| Required action |
Only the lines of the data below from the one with "def uoB : Access" through the one with "acquire _ _" are wanted. Repeat them exactly.

| Recorded information |
/-- A load beside a store of the task, which leaves, and one that shares a byte with it, which waits. -/
theorem test_witness_AccessLeavesUnlessHeld :
    Among (withAccs [aStore, aLoad]) [aStore] aLoad [] ∧ aLoad.st = .buffered ∧ ¬isFence aLoad ∧ 0 < aStore.size ∧
    aLoad.id ∉ aLoad.after ∧ ¬WaitsFor (withAccs [aStore, aLoad]) aLoad aStore ∧
    WaitsFor (withAccs [aStore, { aLoad with pa := 0x800000000207 }]) { aLoad with pa := 0x800000000207 } aStore :=
  ⟨⟨rfl, by simp [aStore, aLoad]⟩, rfl, (fun h => h.elim fun _ h => by cases h), by decide, by decide, apart,
    .rc (fun h => h.elim fun _ h => by cases h) (by decide) (by decide) ⟨0x800000000207, by decide, by decide, by decide, by decide⟩⟩

/-- A pre-condition that stands and one that is done; two UO stores of one block, whose bytes meet, and which may merge. -/
def uoA : Access := { aStore with page := 2, id := 3, pa := 0x1200, size := 8, mask := 0xFFFF }
def uoB : Access := { aStore with page := 2, id := 4, pa := 0x1201, size := 1, mask := 0xFF }
theorem uo_apart : ¬WaitsFor (withAccs [uoA, uoB]) uoB uoA := by
  intro h
  cases h with
  | unit _ _ u => obtain ⟨t, n, e⟩ := u; cases e
  | so _ _ k => exact absurd k (by decide)
  | rc _ _ k => exact absurd k (by decide)
  | sc _ _ o => simp [uoA, uoB, aStore] at o
  | acquire _ _ r => exact r.elim (fun h => by cases h) (fun h => h.elim fun _ h => by cases h)
  | release _ _ _ a => simp [uoB, aStore] at a
  | full k => cases k
  | rel k => cases k
  | acq k => cases k
theorem test_witness_AccessLeavesUnlessHeld_merge :
    Among (withAccs [uoA, uoB]) [] uoA [uoB] ∧ UoStore uoA ∧ UoStore uoB ∧ plainHome uoA.pa ∧ uoB.party = uoA.party ∧
    uoA.id < uoB.id ∧ uoB.pa / 64 = uoA.pa / 64 ∧ uoB.cls = uoA.cls ∧ uoB.win = uoA.win ∧ ¬unorderedParty uoA.party ∧
    ¬WaitsFor (withAccs [uoA, uoB]) uoB uoA ∧ AfterDone (withAccs [uoA, uoB]) uoA ∧
    ¬AfterDone (withAccs [uoA, uoB]) { uoB with after := [3] } ∧ unorderedParty (.thread 7) :=
  ⟨⟨rfl, by simp [uoA, uoB, aStore]⟩, ⟨rfl, by decide, (fun _ h => by cases h), by decide, by decide, by decide⟩,
    ⟨rfl, by decide, (fun _ h => by cases h), by decide, by decide, by decide⟩, .inl (by decide), rfl, by decide, by decide, rfl, rfl,
    (fun h => h.elim (fun h => h.elim fun _ h => by cases h) (fun h => h.elim fun _ h => h.elim fun _ h => by cases h)),
    uo_apart, by unfold AfterDone; decide, by unfold AfterDone; decide, .inl ⟨7, rfl⟩⟩

theorem test_witness_FencesEnterAndLeave :
    let x : Access := { id := 5, party := .task 0, kind := .fence .full }
    Runs .all false g1 dev ∧ Among (withAccs [aStore, x]) [aStore] x [] ∧ x.st = .buffered ∧ x.kind = .fence .full ∧ x.after = [] ∧
    keepsFence (withAccs [aStore, x]) .full x aStore ∧
    ¬keepsFence (withAccs [aStore, x]) .full x { aStore with st := .performed } :=
  ⟨runs_all, ⟨rfl, by simp [aStore]⟩, rfl, rfl, rfl,
    ⟨(fun h => h.elim fun _ h => by cases h), by decide, by decide, (fun h => by cases h), (fun h => by cases h)⟩,
    fun h => h.2.1 rfl⟩

theorem test_witness_QueuesAndWheelsMoveAccesses :
    let x : Access := { aLoad with st := .queued, pa := 0, needs := [(0, 1)] }
    Among (withAccs [x]) [] x [] ∧ x.st = .queued ∧ ({ x with needs := [] } : Access).needs = [] ∧
    x.needs = (0, 1) :: [] ∧ ((0, 1), (withAccs [x]).cycle / 4) ∉ (withAccs [x]).wheelUsed ∧
    ((withAccs [x]).groupNow (0, 1) x).isSome = true ∧
    OneQueue aLoad { aLoad with id := 3 } ∧ (withAccs [x]).groupNow (0, 1) { x with cls := 0, vd := 40 } ≠ some 0 :=
  ⟨among_first _, rfl, rfl, rfl, by decide, by decide, ⟨rfl, rfl, rfl⟩, by decide⟩

theorem test_witness_NodePerformsAccess :
    let x : Access := { aStore with st := .arrived }
    Among (withAccs [x]) [] x [] ∧ x.st = .arrived ∧ x.ord ≠ .sc ∧ plainHome x.pa ∧ (withAccs [x]).stalled x.pa = false ∧
    ¬Overdue (withAccs [x]) x ∧ Memory.wf (withAccs [x]).mem = true ∧ (withAccs [x]).isBad x.pa = false ∧ x.size ≤ 64 ∧ x.kind = .store ∧ plainHome 0 ∧
    ({ x with kind := .atom .fadd, size := 2 } : Access).size = 2 :=
  ⟨among_first _, rfl, by decide, .inr (by decide), by decide, by unfold Overdue; decide, rfl, by decide, by decide, rfl,
    .inl (by decide), rfl⟩
/-- A failing block that a store covers, whose counters verify. -/
theorem test_witness_NodePerformsAccess_covering :
    let x : Access := { aStore with st := .arrived, pa := 0x1000, size := 64, mask := BitVec.allOnes 512 }
    let s : State := { withAccs [x] with bad := [0x40] }
    x.kind = .store ∧ x.size = 64 ∧ x.mask = BitVec.allOnes 512 ∧ s.ctrBad x.pa = false ∧ s.isBad x.pa = true :=
  ⟨rfl, rfl, rfl, by decide, by decide⟩

theorem test_witness_ReplyWritesRegister :
    let x : Access := { aLoad with st := .performed, val := 0x80 }
    let s : State := (withAccs [x]).setCore { dev.core with pend := [⟨.g 5 8 false, [(2, 0)], 0⟩] }
    Among s [] x [] ∧ x.st = .performed ∧ x.party = .task s.cur ∧ s.core.owner = some (x.vd, x.gen) ∧
    s.core.pend = [] ++ ⟨.g 5 8 false, [(x.id, 0)], 0⟩ :: [] ∧ x.size = 8 ∧ some (1, (1 : BitVec 16)) ≠ some (x.vd, x.gen) ∧
    (∃ b ∈ [{ x with id := 1, pa := 0x800000000210 }], b.st = .performed ∧ OneQueue b x ∧ b.seq < ({ x with seq := 1 } : Access).seq) :=
  ⟨⟨rfl, by simp⟩, rfl, rfl, rfl, rfl, rfl, by decide, _, List.mem_singleton.2 rfl, rfl, ⟨rfl, by decide, rfl⟩, by decide⟩

theorem test_witness_DeviceWalksAndLimits :
    let x : Access := { aLoad with st := .queued, born := 0 }
    let s : State := { withAccs [x] with cycle := 700001 }
    Among s [] x [] ∧ x.st = .queued ∧ x.vd < 32 ∧ x.born + 700000 < s.cycle ∧ (s.vd x.vd).st ≠ .none ∧
    (withAccs [x]).cycle ≤ x.born + 700000 :=
  ⟨⟨rfl, by simp⟩, rfl, by decide, by decide, by decide, by decide⟩
theorem test_witness_DeviceWalksAndLimits_walks :
    dev.core.status = .run ∧ dev.core.ofVd < 32 ∧ (dev.vd dev.core.ofVd).st ≠ .none ∧ canonical 0x100 = true ∧ localOff 0x100 = none ∧
    errWith (dev.walk2 0 true .write 0x100) (fun e => e == .fault cTranslation) = true ∧
    okWith ((mapped dev).walk2 0 true .read 0x100) (fun _ => true) = true := by decide

/-- A WAITA whose word meets its condition (0 = 0), one whose word does not, and the last doubleword of tile store. -/
theorem test_witness_WaitaSleepsUntilSatisfied :
    let s := devG (inTile 0xFFFF8) 0 1 0
    Runs .all false g1 s ∧ HasHandler s ∧ s.cur < Config.tiles ∧ inStore (s.g 1) ∧ ¬inStore (inTile 0x100000) ∧
    (s.g 1).toNat % 8 = 0 ∧ (inTile 4).toNat % 8 ≠ 0 ∧ s.accs = [] ∧
    waitCond .eq (valueAt s.mem (localPa s.cur ((s.g 1).toNat - 0x7FFFFF000000)) 8) (s.g 2).toNat ∧
    ¬waitCond .eq (valueAt s.mem (localPa s.cur ((s.g 1).toNat - 0x7FFFFF000000)) 8) (s.g 3).toNat :=
  ⟨⟨by decide, by decide, by decide⟩, by unfold HasHandler; decide, by decide, by unfold inStore; decide,
    by unfold inStore; decide, by decide, by decide, rfl, by unfold waitCond; decide, by unfold waitCond; decide⟩

theorem test_witness_WaitaWakes :
    let y : Access := { aStore with st := .arrived }
    let s : State := (withAccs [y]).setCore { dev.core with status := .asleep 0x800000000200 8 .ne 0 false }
    s.core.status = .asleep 0x800000000200 8 .ne 0 false ∧ Among s [] y [] ∧ plainHome y.pa ∧ y.mask ≠ 0 ∧ ¬Overdue s y ∧
    y.pa < 0x800000000200 + 8 ∧ 0x800000000200 < y.pa + y.size ∧ (s.tileAt 0).core.status = .asleep 0x800000000200 8 .ne 0 false :=
  ⟨rfl, ⟨rfl, by simp⟩, .inr (by decide), by decide, by unfold Overdue; decide, by decide, by decide, rfl⟩

/-- An episode still open (the region has two started tasks, one has arrived), and one that closes at a count of 1. -/
theorem test_witness_BarrierArrivesAndCloses :
    Runs .us false g1 dev ∧ dev.accs = [] ∧ dev.core.barAt = none ∧ dev.barDue (dev.barHome dev.cur) 0 = false ∧
    dev.regionAt 0 = some 0 ∧ (dev.setCore { dev.core with barAt := some (0, dev.core.pc, true) }).core.barAt = some (0, dev.core.pc, true) ∧
    (let x := { aRegion with bars := aRegion.bars.set 3 { count := 1, arrivals := 1 } }
     x.bars[(3 : BitVec 4).toFin].count = 1 ∧ 0 < x.bars[(3 : BitVec 4).toFin].arrivals ∧
     x.bars[(2 : BitVec 4).toFin].arrivals = 0) :=
  ⟨runs_us, rfl, rfl, by decide, by decide, rfl, by decide, by decide, by decide⟩

/-! Tokens: three FP32 registers, one of another tag, an IDX32 register, a CB4 one; a table that is and one that is not
pending. -/
def fp (l : BitVec 512) (valid : BitVec 16 := 0xFFFF) : Token := { fmt := Fmt.fp32.tag, valid, lanes := l }
def devF : State := devV (fp 0x3F800000) (fp 0x40000000 0x7FFF) (fp 0)

theorem test_witness_TokenArithmeticWritesItsResult :
    Runs .all false g1 devF ∧ laneFmt .fp32 = true ∧ (devF.v 1).fmt = Fmt.fp32.tag ∧ (devF.v 2).fmt = Fmt.fp32.tag ∧
    (devF.v 3).fmt = Fmt.fp32.tag ∧ intFmt .fp32 = false ∧
    (let s := devV { fmt := Fmt.int8.tag, valid := 1 } { fmt := Fmt.int8.tag } { fmt := Fmt.int8.tag }
     Runs .all false g1 s ∧ (s.v 1).fmt = Fmt.int8.tag ∧ (s.v 2).fmt = Fmt.int8.tag ∧ (s.v 3).fmt = Fmt.int8.tag ∧
     laneFmt .int8 = true ∧ intFmt .int8 = true) :=
  ⟨⟨by decide, by decide, by decide⟩, by decide, by decide, by decide, by decide, by decide,
    ⟨by decide, by decide, by decide⟩, by decide, by decide, by decide, by decide, by decide⟩

theorem test_witness_ConversionsAndReductionsWriteTheirResult :
    Runs .all false g1 devF ∧ (devF.v 1).fmt = Fmt.fp32.tag ∧ Fmt.fp32 ∉ [Fmt.cb4, .cb3, .idx32, .bits] ∧
    (devF.v 2).fmt = Fmt.fp32.tag ∧ Fmt.fp32 ∈ [Fmt.fp32, .bf16, .fp16] ∧ laneFmt .fp32 = true ∧
    (let s := devV { fmt := Fmt.int8.tag } { fmt := Fmt.e8m0.tag } {}
     Runs .all false g1 s ∧ (s.v 1).fmt = Fmt.int8.tag ∧ (s.v 2).fmt = Fmt.e8m0.tag ∧ Fmt.int8.isNarrow = true) :=
  ⟨⟨by decide, by decide, by decide⟩, by decide, by decide, by decide, by decide, by decide,
    ⟨by decide, by decide, by decide⟩, by decide, by decide, by decide⟩

def e4m3 : FloatFmt := ⟨4, 3, 7, .e4m3⟩
/-- FP8.E4: 1 comes out exactly, 2^-20 is tiny, 2^200 lies past the largest code. -/
theorem test_witness_RoundingIsNearest :
    Fmt.float .fp8e4 = some e4m3 ∧ e4m3.round false 1 1 0 .rne false = (0x38, 0) ∧
    e4m3.round false 1 1 (-20) .rne false = (0, 0x18) ∧ e4m3.round true 1 1 200 .rne false = (0xFE, 0x14) ∧
    roundsAt e4m3 false (2 ^ 9) 1 .rne 0x38 :=
  ⟨rfl, by decide, by decide, by decide, by unfold roundsAt magnitude; decide⟩

/-- Each kind of value and of scale, and each kind of target. -/
theorem test_witness_ConversionValues :
    Fmt.float .bf16 = some bf16f ∧ Fmt.value .fp32 0x3F800000 = .fin false 0x800000 (-23) ∧ Fmt.value .fp32 0xFF800000 = .inf true ∧
    Fmt.value .fp32 0x7FC00000 = .nan false false ∧ Fmt.range .int8 = some (-128, 127) ∧ Fmt.range .fp32 = none ∧
    (XVal.fin false 0 0).isZero = true ∧ Fmt.value .e8m0 0xFF = .nan false false ∧ (Fmt.float .fp4).isSome = true ∧
    2 ^ 23 ≤ 0x800000 ∧ 0x800000 < 2 ^ 24 := ⟨rfl, by decide, by decide, by decide, rfl, rfl, rfl, by decide, rfl, by decide, by decide⟩

/-- FP32: a zero, 2, 4, a negative number. -/
theorem test_witness_SpecialFunctionValues :
    Fmt.value .fp32 0x80000000 = .fin true 0 f32.qmin ∧ Fmt.value .fp32 0x40000000 = .fin false (2 ^ 23) (-22) ∧
    fraction (2 ^ 23) (-22) = (2 ^ 23, 2 ^ 22) ∧ Fmt.value .fp32 0x40800000 = .fin false (2 ^ 23) (-21) ∧ (23 : Int) + -21 = 2 * 1 ∧
    Fmt.value .fp32 0xC0000000 = .fin true (2 ^ 23) (-22) :=
  ⟨by decide, by decide, by decide, by decide, by decide, by decide⟩

/-- The last part of VUNPK and VPACK, a destination of BITS and one of no tag, and CB4 with a table pending and not. -/
theorem test_witness_TokenMovesWriteTheirResult :
    Runs .all false g1 devF ∧ (devF.v 1).fmt = Fmt.fp32.tag ∧ (devF.v 2).fmt ≠ 0 ∧ (devF.v 2).fmt.toNat ≤ 0x14 ∧
    laneFmt .fp32 = true ∧
    (let s := devV { fmt := 0x14 } { fmt := 0x13 } { fmt := Fmt.int8.tag }
     Runs .all false g1 s ∧ (s.v 1).fmt = 0x14 ∧ (s.v 2).fmt = 0x13 ∧ (s.v 3).fmt = Fmt.int8.tag ∧ (s.v 4).fmt = 0 ∧
     Fmt.int8.width = 8 ∧ (3 : BitVec 3).toNat < 32 / Fmt.int8.width) ∧
    (let s := devV { fmt := Fmt.cb4.tag } {} {}
     Runs .all false g1 s ∧ (s.v 1).fmt = Fmt.cb4.tag ∧ s.core.tbPend.getLsbD 1 = false ∧
     (s.setCore { s.core with tbPend := 2 }).core.tbPend.getLsbD 1 = true) :=
  ⟨⟨by decide, by decide, by decide⟩, by decide, by decide, by decide, by decide,
    ⟨⟨by decide, by decide, by decide⟩, by decide, by decide, by decide, by decide, by decide, by decide⟩,
    ⟨by decide, by decide, by decide⟩, by decide, by decide, by decide⟩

| Result for this exercise |
def uoB : Access := { aStore with page := 2, id := 4, pa := 0x1201, size := 1, mask := 0xFF }
theorem uo_apart : ¬WaitsFor (withAccs [uoA, uoB]) uoB uoA := by
  intro h
  cases h with
  | unit _ _ u => obtain ⟨t, n, e⟩ := u; cases e
  | so _ _ k => exact absurd k (by decide)
  | rc _ _ k => exact absurd k (by decide)
  | sc _ _ o => simp [uoA, uoB, aStore] at o
  | acquire _ _ r => exact r.elim (fun h => by cases h) (fun h => h.elim fun _ h => by cases h)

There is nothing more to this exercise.